-- ==== Sys2Proof/Machine/Step.lean ====
section
/-! DEFINITION. One step (45_trace_commit.md R223), the host's reset (70_reset_and_hazards.md R253, R254), and a word placed
where the next step fetches it. -/

namespace Sys2Proof.Machine

/-- One atomic step: fetch, decode, execute, emit, commit (45_trace_commit.md R223). In the halted state no step is
enabled (60_exceptions.md R243); an invalid configuration is refused (00_scope.md R10). -/
def step (s : State) : Host.Outcome State Fault Refusal :=
  if s.cfg.valid then
    match s.halt with
    | .halted _ _ _ => .fault .noStepEnabled
    | .running =>
      match s.fetch with
      | .error c => .next (s.haltWith c none)
      | .ok raw =>
        match decode s.cfg raw.bits with
        | .error e => .next ((s.beginStep raw).raise (decodeCause e))
        | .ok i => exec i (s.beginStep raw)
  else .refused .invalidConfiguration

/-- Reset by the host, at any point between two steps, with a configuration and MEM_INIT of its choice: the whole
state is discarded (70_reset_and_hazards.md R253, R254, R256). -/
def State.hostReset (_s : State) (c : Config) (memInit : List Host.Cell) : Host.Outcome State Fault Refusal :=
  if c.valid then .next (State.resetWith c memInit) else .refused .invalidConfiguration

/-- `s` with a word of the table stored at pc, under a configuration that has its row (log 13). -/
def State.withFetchWord (s : State) (nbits w : Nat) : State :=
  { s with
    cfg := configFor s.cfg (tableBytes nbits w)
    mem := s.mem.storeBytes s.xlen s.pc.toNat (tableBytes nbits w) }

end Sys2Proof.Machine
end

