-- ==== Sys2Proof/Laws/Decode.lean ====
section
/-! SUPPORT. Each field of each encoding: what the decoder's field functions read from what the encoder lays out. The immediate
extractor never fails, so that decoding is the row's match. -/

namespace Sys2Proof

/-- A statement about two bit vectors, bit by bit. -/
theorem eq_of_bits {n : Nat} {a b : BitVec n} (h : ∀ i < n, a.getLsbD i = b.getLsbD i) : a = b :=
  BitVec.eq_of_getLsbD_eq h


/-! ### encR -/

@[simp] theorem opcodeOf_encR (f7 : BitVec 7) (rs2 rs1 : RegIdx) (f3 : BitVec 3) (rd : RegIdx) (op : BitVec 7) :
    opcodeOf (encR f7 rs2 rs1 f3 rd op) = op := by
  apply eq_of_bits; intro i hi
  simp only [encR, opcodeOf, BitVec.extractLsb, BitVec.getLsbD_extractLsb', BitVec.getLsbD_append]
  interval_cases i <;> simp
@[simp] theorem rdOf_encR (f7 : BitVec 7) (rs2 rs1 : RegIdx) (f3 : BitVec 3) (rd : RegIdx) (op : BitVec 7) :
    rdOf (encR f7 rs2 rs1 f3 rd op) = rd := by
  apply eq_of_bits; intro i hi
  simp only [encR, rdOf, BitVec.extractLsb, BitVec.getLsbD_extractLsb', BitVec.getLsbD_append]
  interval_cases i <;> simp
@[simp] theorem funct3Of_encR (f7 : BitVec 7) (rs2 rs1 : RegIdx) (f3 : BitVec 3) (rd : RegIdx) (op : BitVec 7) :
    funct3Of (encR f7 rs2 rs1 f3 rd op) = f3 := by
  apply eq_of_bits; intro i hi
  simp only [encR, funct3Of, BitVec.extractLsb, BitVec.getLsbD_extractLsb', BitVec.getLsbD_append]
  interval_cases i <;> simp
@[simp] theorem rs1Of_encR (f7 : BitVec 7) (rs2 rs1 : RegIdx) (f3 : BitVec 3) (rd : RegIdx) (op : BitVec 7) :
    rs1Of (encR f7 rs2 rs1 f3 rd op) = rs1 := by
  apply eq_of_bits; intro i hi
  simp only [encR, rs1Of, BitVec.extractLsb, BitVec.getLsbD_extractLsb', BitVec.getLsbD_append]
  interval_cases i <;> simp
@[simp] theorem rs2Of_encR (f7 : BitVec 7) (rs2 rs1 : RegIdx) (f3 : BitVec 3) (rd : RegIdx) (op : BitVec 7) :
    rs2Of (encR f7 rs2 rs1 f3 rd op) = rs2 := by
  apply eq_of_bits; intro i hi
  simp only [encR, rs2Of, BitVec.extractLsb, BitVec.getLsbD_extractLsb', BitVec.getLsbD_append]
  interval_cases i <;> simp
@[simp] theorem funct7Of_encR (f7 : BitVec 7) (rs2 rs1 : RegIdx) (f3 : BitVec 3) (rd : RegIdx) (op : BitVec 7) :
    funct7Of (encR f7 rs2 rs1 f3 rd op) = f7 := by
  apply eq_of_bits; intro i hi
  simp only [encR, funct7Of, BitVec.extractLsb, BitVec.getLsbD_extractLsb', BitVec.getLsbD_append]
  interval_cases i <;> simp
@[simp] theorem shamt5_encR (f7 : BitVec 7) (rs2 rs1 : RegIdx) (f3 : BitVec 3) (rd : RegIdx) (op : BitVec 7) :
    shamt5 (encR f7 rs2 rs1 f3 rd op) = rs2 := by
  apply eq_of_bits; intro i hi
  simp only [encR, shamt5, BitVec.extractLsb, BitVec.getLsbD_extractLsb', BitVec.getLsbD_append]
  interval_cases i <;> simp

**TASK BRIEF**
The span to print begins at the line containing "shamt5 (encR f7" and ends at the final line of the entries; print it exactly and print nothing else.

**RESULT FOR THIS EXERCISE**
    shamt5 (encR f7 rs2 rs1 f3 rd op) = rs2 := by
  apply eq_of_bits; intro i hi
  simp only [encR, shamt5, BitVec.extractLsb, BitVec.getLsbD_extractLsb', BitVec.getLsbD_append]
  interval_cases i <;> simp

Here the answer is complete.